In a surprising turn of events, new home sales in Australia have shown remarkable resilience, increasing by 17 per cent in March despite prevailing economic challenges. The Housing Industry Association (HIA) has released its latest New Home Sales report, providing insights into the current state of the housing market across the nation. This report, which surveys the largest volume home builders in the five biggest states, serves as a leading indicator for the future of detached home construction.
HIA Chief Economist Tim Reardon expressed optimism about the continued growth in new home sales. “New home sales increased by 17.0 per cent in the month of March despite the rise in the cash rate and fuel prices,” he stated. This growth is part of a broader trend, as sales have been on the rise since early 2025. The March quarter alone saw a 31.9 per cent increase compared to the same period last year, underscoring the market’s resilience against recent economic disruptions.
“This is a strong result given the impact of two rate increases and heightened global uncertainty,” Mr Reardon added. The ongoing recovery, which began before the rate hikes, seems to have maintained its momentum, bolstered by the substantial growth in established home prices over the past year.
Mr Reardon also highlighted the potential influence of first home buyers in this trend. “The growth in sales could partly reflect a growing involvement from first home buyers who are no longer required to take out mortgage insurance, although this data isn’t available through this data set,” he explained. The noticeable increase in sales in New South Wales and Victoria is particularly significant, given their previously low volume of detached starts.
The demand for housing remains robust, driven by strong population growth and low unemployment rates. “More broadly, demand for housing remains strong, supported by strong population growth and low unemployment. These structural drivers continue to underpin activity, even as borrowing costs rise,” said Mr Reardon. However, the industry faces significant challenges in meeting this demand.
“The capacity to respond to this demand remains constrained,” Mr Reardon acknowledged.

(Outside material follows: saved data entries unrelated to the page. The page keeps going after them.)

/-! ### `State.setLatch` -/

@[simp] theorem State.setLatch_x (k : Irq) (b : Bool) : (s.setLatch k b).x = s.x := by unfold State.setLatch; split <;> rfl
@[simp] theorem State.setLatch_y (k : Irq) (b : Bool) : (s.setLatch k b).y = s.y := by unfold State.setLatch; split <;> rfl
@[simp] theorem State.setLatch_dag (k : Irq) (b : Bool) : (s.setLatch k b).dag = s.dag := by unfold State.setLatch; split <;> rfl
@[simp] theorem State.setLatch_dagAlt (k : Irq) (b : Bool) : (s.setLatch k b).dagAlt = s.dagAlt := by unfold State.setLatch; split <;> rfl
@[simp] theorem State.setLatch_seq (k : Irq) (b : Bool) : (s.setLatch k b).seq = s.seq := by unfold State.setLatch; split <;> rfl
@[simp] theorem State.setLatch_changed (k : Irq) (b : Bool) : (s.setLatch k b).changed = s.changed := by unfold State.setLatch; split <;> rfl
@[simp] theorem State.setLatch_recent (k : Irq) (b : Bool) : (s.setLatch k b).recent = s.recent := by unfold State.setLatch; split <;> rfl
@[simp] theorem State.setLatch_shadow1 (k : Irq) (b : Bool) : (s.setLatch k b).shadow1 = s.shadow1 := by unfold State.setLatch; split <;> rfl
@[simp] theorem State.setLatch_shadow2 (k : Irq) (b : Bool) : (s.setLatch k b).shadow2 = s.shadow2 := by unfold State.setLatch; split <;> rfl
@[simp] theorem State.setLatch_stackBits (k : Irq) (b : Bool) : (s.setLatch k b).stackBits = s.stackBits := by unfold State.setLatch; split <;> rfl
@[simp] theorem State.setLatch_mem (k : Irq) (b : Bool) : (s.setLatch k b).mem = s.mem := by unfold State.setLatch; split <;> rfl
@[simp] theorem State.setLatch_iop (k : Irq) (b : Bool) : (s.setLatch k b).iop = s.iop := by unfold State.setLatch; split <;> rfl
@[simp] theorem State.setLatch_pins (k : Irq) (b : Bool) : (s.setLatch k b).pins = s.pins := by unfold State.setLatch; split <;> rfl
@[simp] theorem State.setLatch_inputs (k : Irq) (b : Bool) : (s.setLatch k b).inputs = s.inputs := by unfold State.setLatch; split <;> rfl
@[simp] theorem State.setLatch_outputs (k : Irq) (b : Bool) : (s.setLatch k b).outputs = s.outputs := by unfold State.setLatch; split <;> rfl
@[simp] theorem State.setLatch_freeIdx (k : Irq) (b : Bool) : (s.setLatch k b).freeIdx = s.freeIdx := by unfold State.setLatch; split <;> rfl
@[simp] theorem State.setLatch_mode1 (k : Irq) (b : Bool) : (s.setLatch k b).reg.mode1 = s.reg.mode1 := by unfold State.setLatch; split <;> rfl
@[simp] theorem State.setLatch_mode2 (k : Irq) (b : Bool) : (s.setLatch k b).reg.mode2 = s.reg.mode2 := by unfold State.setLatch; split <;> rfl
@[simp] theorem State.setLatch_mmask (k : Irq) (b : Bool) : (s.setLatch k b).reg.mmask = s.reg.mmask := by unfold State.setLatch; split <;> rfl
@[simp] theorem State.setLatch_astatx (k : Irq) (b : Bool) : (s.setLatch k b).reg.astatx = s.reg.astatx := by unfold State.setLatch; split <;> rfl
@[simp] theorem State.setLatch_astaty (k : Irq) (b : Bool) : (s.setLatch k b).reg.astaty = s.reg.astaty := by unfold State.setLatch; split <;> rfl
@[simp] theorem State.setLatch_stkyx (k : Irq) (b : Bool) : (s.setLatch k b).reg.stkyx = s.reg.stkyx := by unfold State.setLatch; split <;> rfl
@[simp] theorem State.setLatch_stkyy (k : Irq) (b : Bool) : (s.setLatch k b).reg.stkyy = s.reg.stkyy := by unfold State.setLatch; split <;> rfl
@[simp] theorem State.setLatch_imask (k : Irq) (b : Bool) : (s.setLatch k b).reg.imask = s.reg.imask := by unfold State.setLatch; split <;> rfl
@[simp] theorem State.setLatch_imaskp (k : Irq) (b : Bool) : (s.setLatch k b).reg.imaskp = s.reg.imaskp := by unfold State.setLatch; split <;> rfl
@[simp] theorem State.setLatch_flags (k : Irq) (b : Bool) : (s.setLatch k b).reg.flags = s.reg.flags := by unfold State.setLatch; split <;> rfl
@[simp] theorem State.setLatch_px (k : Irq) (b : Bool) : (s.setLatch k b).reg.px = s.reg.px := by unfold State.setLatch; split <;> rfl
@[simp] theorem State.setLatch_tperiod (k : Irq) (b : Bool) : (s.setLatch k b).reg.tperiod = s.reg.tperiod := by unfold State.setLatch; split <;> rfl
@[simp] theorem State.setLatch_tcount (k : Irq) (b : Bool) : (s.setLatch k b).reg.tcount = s.reg.tcount := by unfold State.setLatch; split <;> rfl

/-! ### `State.setService` -/

@[simp] theorem State.setService_x (k : Irq) (b : Bool) : (s.setService k b).x = s.x := by unfold State.setService; split <;> rfl
@[simp] theorem State.setService_y (k : Irq) (b : Bool) : (s.setService k b).y = s.y := by unfold State.setService; split <;> rfl
@[simp] theorem State.setService_dag (k : Irq) (b : Bool) : (s.setService k b).dag = s.dag := by unfold State.setService; split <;> rfl
@[simp] theorem State.setService_dagAlt (k : Irq) (b : Bool) : (s.setService k b).dagAlt = s.dagAlt := by unfold State.setService; split <;> rfl
@[simp] theorem State.setService_seq (k : Irq) (b : Bool) : (s.setService k b).seq = s.seq := by unfold State.setService; split <;> rfl
@[simp] theorem State.setService_changed (k : Irq) (b : Bool) : (s.setService k b).changed = s.changed := by unfold State.setService; split <;> rfl
@[simp] theorem State.setService_recent (k : Irq) (b : Bool) : (s.setService k b).recent = s.recent := by unfold State.setService; split <;> rfl
@[simp] theorem State.setService_shadow1 (k : Irq) (b : Bool) : (s.setService k b).shadow1 = s.shadow1 := by unfold State.setService; split <;> rfl
@[simp] theorem State.setService_shadow2 (k : Irq) (b : Bool) : (s.setService k b).shadow2 = s.shadow2 := by unfold State.setService; split <;> rfl
@[simp] theorem State.setService_stackBits (k : Irq) (b : Bool) : (s.setService k b).stackBits = s.stackBits := by unfold State.setService; split <;> rfl
@[simp] theorem State.setService_mem (k : Irq) (b : Bool) : (s.setService k b).mem = s.mem := by unfold State.setService; split <;> rfl
@[simp] theorem State.setService_iop (k : Irq) (b : Bool) : (s.setService k b).iop = s.iop := by unfold State.setService; split <;> rfl
@[simp] theorem State.setService_pins (k : Irq) (b : Bool) : (s.setService k b).pins = s.pins := by unfold State.setService; split <;> rfl
@[simp] theorem State.setService_inputs (k : Irq) (b : Bool) : (s.setService k b).inputs = s.inputs := by unfold State.setService; split <;> rfl
@[simp] theorem State.setService_outputs (k : Irq) (b : Bool) : (s.setService k b).outputs = s.outputs := by unfold State.setService; split <;> rfl
@[simp] theorem State.setService_freeIdx (k : Irq) (b : Bool) : (s.setService k b).freeIdx = s.freeIdx := by unfold State.setService; split <;> rfl
@[simp] theorem State.setService_mode1 (k : Irq) (b : Bool) : (s.setService k b).reg.mode1 = s.reg.mode1 := by unfold State.setService; split <;> rfl
@[simp] theorem State.setService_mode2 (k : Irq) (b : Bool) : (s.setService k b).reg.mode2 = s.reg.mode2 := by unfold State.setService; split <;> rfl
@[simp] theorem State.setService_mmask (k : Irq) (b : Bool) : (s.setService k b).reg.mmask = s.reg.mmask := by unfold State.setService; split <;> rfl
@[simp] theorem State.setService_astatx (k : Irq) (b : Bool) : (s.setService k b).reg.astatx = s.reg.astatx := by unfold State.setService; split <;> rfl
@[simp] theorem State.setService_astaty (k : Irq) (b : Bool) : (s.setService k b).reg.astaty = s.reg.astaty := by unfold State.setService; split <;> rfl
@[simp] theorem State.setService_stkyx (k : Irq) (b : Bool) : (s.setService k b).reg.stkyx = s.reg.stkyx := by unfold State.setService; split <;> rfl
@[simp] theorem State.setService_stkyy (k : Irq) (b : Bool) : (s.setService k b).reg.stkyy = s.reg.stkyy := by unfold State.setService; split <;> rfl
@[simp] theorem State.setService_imask (k : Irq) (b : Bool) : (s.setService k b).reg.imask = s.reg.imask := by unfold State.setService; split <;> rfl
@[simp] theorem State.setService_irptl (k : Irq) (b : Bool) : (s.setService k b).reg.irptl = s.reg.irptl := by unfold State.setService; split <;> rfl
@[simp] theorem State.setService_flags (k : Irq) (b : Bool) : (s.setService k b).reg.flags = s.reg.flags := by unfold State.setService; split <;> rfl
@[simp] theorem State.setService_px (k : Irq) (b : Bool) : (s.setService k b).reg.px = s.reg.px := by unfold State.setService; split <;> rfl
@[simp] theorem State.setService_tperiod (k : Irq) (b : Bool) : (s.setService k b).reg.tperiod = s.reg.tperiod := by unfold State.setService; split <;> rfl
@[simp] theorem State.setService_tcount (k : Irq) (b : Bool) : (s.setService k b).reg.tcount = s.reg.tcount := by unfold State.setService; split <;> rfl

He pointed to the persistent rise in the cost of skilled labour and materials, which is expected to continue through 2026. Access to shovel-ready land is another critical factor limiting the number of homes that can be delivered.

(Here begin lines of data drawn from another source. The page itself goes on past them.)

-- ==== Sys2Proof/Laws/PerInstr.lean ====
section
/-!
SUPPORT. Laws/PerInstr.lean: for every instruction, the fixed bits that its row of the opcode table begins with stand at the
top of its word (30_encoding.md R200 to R203, R250). A row of the compute field stands for the Type 2 word without IF.
-/
namespace Sys2Proof

/-- The bits above the low part of two appended words. -/
theorem extract_hi {v w start len : Nat} (a : BitVec v) (b : BitVec w) (h : w ≤ start) :
    (a ++ b).extractLsb' start len = a.extractLsb' (start - w) len := BitVec.extractLsb'_append_eq_of_le h

/-- The top of a Type 2 word without IF, down into its compute field. -/
theorem opens (k : Compute) (n : Nat) (x : BitVec n) (hn : n ≤ 23) (h : (encodeCompute k).extractLsb' (23 - n) n = x) :
    (type2 .always k).extractLsb' (23 - n) (25 + n) = 0x0027C00#25 ++ x := by
  subst h
  have e : type2 .always k = 0x0027C00#25 ++ encodeCompute k := by
    show 0x0027C00#25 ++ encodeCompute k = _
    rfl
  rw [e]
  ext j hj
  simp only [BitVec.getElem_extractLsb', BitVec.getElem_append, BitVec.getLsbD_append]
  by_cases hc : j < n
  · simp [hc, show 23 - n + j < 23 by omega]
  · simp [hc, show ¬ 23 - n + j < 23 by omega, show 23 - n + j - 23 = j - n by omega, BitVec.getLsbD_eq_getElem (show j - n < 25 by omega)]

/-- How many fixed bits the row of an instruction begins with, and their value. -/
def Instr.opening : Instr → Nat × Nat
  | .dualMove _ _ _ _ _ _ _ _ _ => (3, 0x1)
  | .condCompute _ _ => (8, 0x1)
  | .uregMem _ _ _ _ _ _ _ _ _ => (3, 0x2)
  | .dregMemImm _ _ _ _ _ _ _ _ => (4, 0x6)
  | .uregMove _ _ _ _ => (5, 0xE)
  | .swap _ _ _ _ => (5, 0xF)
  | .shiftImmMem _ _ _ _ _ _ _ _ _ _ _ => (4, 0x8)
  | .shiftImm _ _ _ _ _ _ => (8, 0x2)
  | .modify _ _ _ _ _ => (8, 0x4)
  | .jumpAbs _ _ _ _ _ => (9, 0xC)
  | .jumpRel _ _ _ _ _ => (9, 0xE)
  | .callAbs _ _ _ => (9, 0xD)
  | .callRel _ _ _ => (9, 0xF)
  | .jumpInd _ _ _ _ _ _ _ _ => (9, 0x10)
  | .jumpRel6 _ _ _ _ _ _ _ => (9, 0x12)
  | .callInd _ _ _ _ _ _ => (9, 0x11)
  | .callRel6 _ _ _ _ _ => (9, 0x13)
  | .jumpIndElse _ _ _ _ _ _ _ _ => (3, 0x6)
  | .jumpRelElse _ _ _ _ _ _ _ => (3, 0x7)
  | .rts _ _ _ _ _ => (8, 0xA)
  | .rti _ _ _ _ => (8, 0xB)
  | .doImm _ _ => (8, 0xC)
  | .doUreg _ _ => (9, 0x1A)
  | .doUntil _ _ => (8, 0xE)
  | .uregAbs _ _ _ _ _ => (6, 0x4)
  | .uregPre _ _ _ _ _ _ => (3, 0x5)
  | .storeImm _ _ _ _ => (4, 0x9)
  | .loadImm _ _ => (9, 0x1E)
  | .bitSet _ _ => (11, 0xA0)
  | .bitClr _ _ => (11, 0xA1)
  | .bitTgl _ _ => (11, 0xA2)
  | .bitTst _ _ => (11, 0xA4)
  | .bitXor _ _ => (11, 0xA5)
  | .modifyImm _ _ _ => (9, 0x2C)
  | .bitrev _ _ _ => (9, 0x2D)
  | .pushLoop _ _ _ => (9, 0x2F)
  | .popLoop _ _ _ => (8, 0x17)
  | .pushSts _ _ => (8, 0x17)
  | .popSts _ _ => (8, 0x17)
  | .pushPc _ => (8, 0x17)
  | .popPc _ => (8, 0x17)
  | .flushCache => (8, 0x17)
  | .nop => (9, 0x0)
  | .idle => (9, 0x1)
  | .cjumpAbs _ => (24, 0x180400)
  | .cjumpRel _ => (24, 0x184400)
  | .rframe => (48, 0x190000000000)
  | .add _ _ _ => (36, 0x13E00001)
  | .sub _ _ _ => (36, 0x13E00002)
  | .addCi _ _ _ => (36, 0x13E00005)
  | .subCi _ _ _ => (36, 0x13E00006)
  | .avg _ _ _ => (36, 0x13E00009)
  | .comp _ _ => (36, 0x13E0000A)
  | .compu _ _ => (36, 0x13E0000B)
  | .plusCi _ _ => (36, 0x13E00025)
  | .plusCiM1 _ _ => (36, 0x13E00026)
  | .inc _ _ => (36, 0x13E00029)
  | .dec _ _ => (36, 0x13E0002A)
  | .neg _ _ => (36, 0x13E00022)
  | .abs _ _ => (36, 0x13E00030)
  | .pass _ _ => (36, 0x13E00021)
  | .and _ _ _ => (36, 0x13E00040)
  | .or _ _ _ => (36, 0x13E00041)
  | .xor _ _ _ => (36, 0x13E00042)
  | .not _ _ => (36, 0x13E00043)
  | .min _ _ _ => (36, 0x13E00061)
  | .max _ _ _ => (36, 0x13E00062)
  | .clip _ _ _ => (36, 0x13E00063)
  | .fadd _ _ _ => (36, 0x13E00081)
  | .fsub _ _ _ => (36, 0x13E00082)
  | .fabsAdd _ _ _ => (36, 0x13E00091)
  | .fabsSub _ _ _ => (36, 0x13E00092)
  | .favg _ _ _ => (36, 0x13E00089)
  | .fcomp _ _ => (36, 0x13E0008A)
  | .fneg _ _ => (36, 0x13E000A2)
  | .fabs _ _ => (36, 0x13E000B0)
  | .fpass _ _ => (36, 0x13E000A1)
  | .frnd _ _ => (36, 0x13E000A5)
  | .scalb _ _ _ => (36, 0x13E000BD)
  | .mant _ _ => (36, 0x13E000AD)
  | .logb _ _ => (36, 0x13E000C1)
  | .fix _ _ => (36, 0x13E000C9)
  | .fixBy _ _ _ => (36, 0x13E000D9)
  | .trunc _ _ => (36, 0x13E000CD)
  | .truncBy _ _ _ => (36, 0x13E000DD)
  | .float _ _ => (36, 0x13E000CA)
  | .floatBy _ _ _ => (36, 0x13E000DA)
  | .recips _ _ => (36, 0x13E000C4)
  | .rsqrts _ _ => (36, 0x13E000C5)
  | .copysign _ _ _ => (36, 0x13E000E0)
  | .fmin _ _ _ => (36, 0x13E000E1)
  | .fmax _ _ _ => (36, 0x13E000E2)
  | .fclip _ _ _ => (36, 0x13E000E3)
  | .mulRn _ _ _ _ => (30, 0x4F8005)
  | .mulMrf _ _ _ => (30, 0x4F8005)
  | .mulMrb _ _ _ => (30, 0x4F8005)
  | .rnMrfPlus _ _ _ _ => (30, 0x4F8006)
  | .rnMrbPlus _ _ _ _ => (30, 0x4F8006)
  | .mrfPlus _ _ _ => (30, 0x4F8006)
  | .mrbPlus _ _ _ => (30, 0x4F8006)
  | .rnMrfMinus _ _ _ _ => (30, 0x4F8007)
  | .rnMrbMinus _ _ _ _ => (30, 0x4F8007)
  | .mrfMinus _ _ _ => (30, 0x4F8007)
  | .mrbMinus _ _ _ => (30, 0x4F8007)
  | .rnSatMrf _ _ => (32, 0x13E0010)
  | .rnSatMrb _ _ => (32, 0x13E0010)
  | .satMrf _ => (32, 0x13E0010)
  | .satMrb _ => (32, 0x13E0010)
  | .rnRndMrf _ _ => (35, 0x9F0008C)
  | .rnRndMrb _ _ => (35, 0x9F0008D)
  | .rndMrf _ => (35, 0x9F0008E)
  | .rndMrb _ => (35, 0x9F0008F)
  | .clrMrf => (36, 0x13E00114)
  | .clrMrb => (36, 0x13E00116)
  | .mulF _ _ _ => (36, 0x13E00130)
  | .mrToReg _ _ => (32, 0x13E0040)
  | .regToMr _ _ => (32, 0x13E0041)
  | .lshift _ _ _ => (36, 0x13E00200)
  | .orLshift _ _ _ => (36, 0x13E00220)
  | .ashift _ _ _ => (36, 0x13E00204)
  | .orAshift _ _ _ => (36, 0x13E00224)
  | .rot _ _ _ => (36, 0x13E00208)
  | .bclr _ _ _ => (36, 0x13E002C4)
  | .bset _ _ _ => (36, 0x13E002C0)
  | .btgl _ _ _ => (36, 0x13E002C8)
  | .btst _ _ => (36, 0x13E002CC)
  | .fdep _ _ _ => (36, 0x13E00244)
  | .orFdep _ _ _ => (36, 0x13E00264)
  | .fdepSe _ _ _ => (36, 0x13E0024C)
  | .orFdepSe _ _ _ => (36, 0x13E0026C)
  | .fext _ _ _ => (36, 0x13E00240)
  | .fextSe _ _ _ => (36, 0x13E00248)
  | .exp _ _ => (36, 0x13E00280)
  | .expEx _ _ => (36, 0x13E00284)
  | .leftz _ _ => (36, 0x13E00288)
  | .lefto _ _ => (36, 0x13E0028C)
  | .fpack _ _ => (36, 0x13E00290)
  | .funpack _ _ => (36, 0x13E00294)
  | .dualFix _ _ _ _ => (32, 0x13E0007)
  | .dualFlt _ _ _ _ => (32, 0x13E000F)
  | .mfMulAdd _ => (32, 0x13E0044)
  | .mfMulSub _ => (32, 0x13E0045)
  | .mfMulAvg _ => (32, 0x13E0046)
  | .mfMrfPlusAdd _ => (32, 0x13E0048)
  | .mfMrfPlusSub _ => (32, 0x13E0049)
  | .mfMrfPlusAvg _ => (32, 0x13E004A)
  | .mfRmPlusAdd _ => (32, 0x13E004C)
  | .mfRmPlusSub _ => (32, 0x13E004D)
  | .mfRmPlusAvg _ => (32, 0x13E004E)
  | .mfMrfMinusAdd _ => (32, 0x13E0050)
  | .mfMrfMinusSub _ => (32, 0x13E0051)
  | .mfMrfMinusAvg _ => (32, 0x13E0052)
  | .mfRmMinusAdd _ => (32, 0x13E0054)
  | .mfRmMinusSub _ => (32, 0x13E0055)
  | .mfRmMinusAvg _ => (32, 0x13E0056)
  | .mfFmulAdd _ => (32, 0x13E0058)
  | .mfFmulSub _ => (32, 0x13E0059)
  | .mfFmulFloat _ => (32, 0x13E005A)
  | .mfFmulFix _ => (32, 0x13E005B)
  | .mfFmulAvg _ => (32, 0x13E005C)
  | .mfFmulAbs _ => (32, 0x13E005D)
  | .mfFmulMax _ => (32, 0x13E005E)
  | .mfFmulMin _ => (32, 0x13E005F)
  | .mfDualFix _ _ => (28, 0x13E006)
  | .mfDualFlt _ _ => (28, 0x13E007)
  | .noCompute => (48, 0x13E00000000)

namespace Laws.Opening

set_option Elab.async false
set_option linter.unusedSimpArgs false

/-- The word of the instruction begins with the fixed bits its row of the opcode table begins with. -/
def Statement (i : Instr) : Prop :=
  (encode i).extractLsb' (48 - i.opening.1) i.opening.1 = BitVec.ofNat i.opening.1 i.opening.2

Mr Reardon also warned of emerging risks that could further strain the industry. “Input costs are also emerging as a renewed risk. More significant is the risk that higher energy costs feed into the production of materials such as steel, bricks and concrete, which would place further upward pressure on construction costs later in 2026,” he noted.
The report provided a detailed breakdown of sales by state, highlighting regional variances. Queensland led the charge with a remarkable 34.3 per cent increase in new home sales for March. South Australia followed with a 22.5 per cent rise, while Victoria and New South Wales saw increases of 19.1 per cent and 11.8 per cent, respectively. Western Australia was the only state to experience a decline, with a slight drop of 0.3 per cent in new home sales contracts.
These figures paint a complex picture of the Australian housing market. While demand remains strong and sales are climbing, the sector must navigate a series of economic hurdles. The rising costs of materials and labour, coupled with land availability issues, pose significant challenges for home builders. Nonetheless, the recent surge in sales offers a glimmer of hope, suggesting that the market’s underlying strengths may help it weather the storm.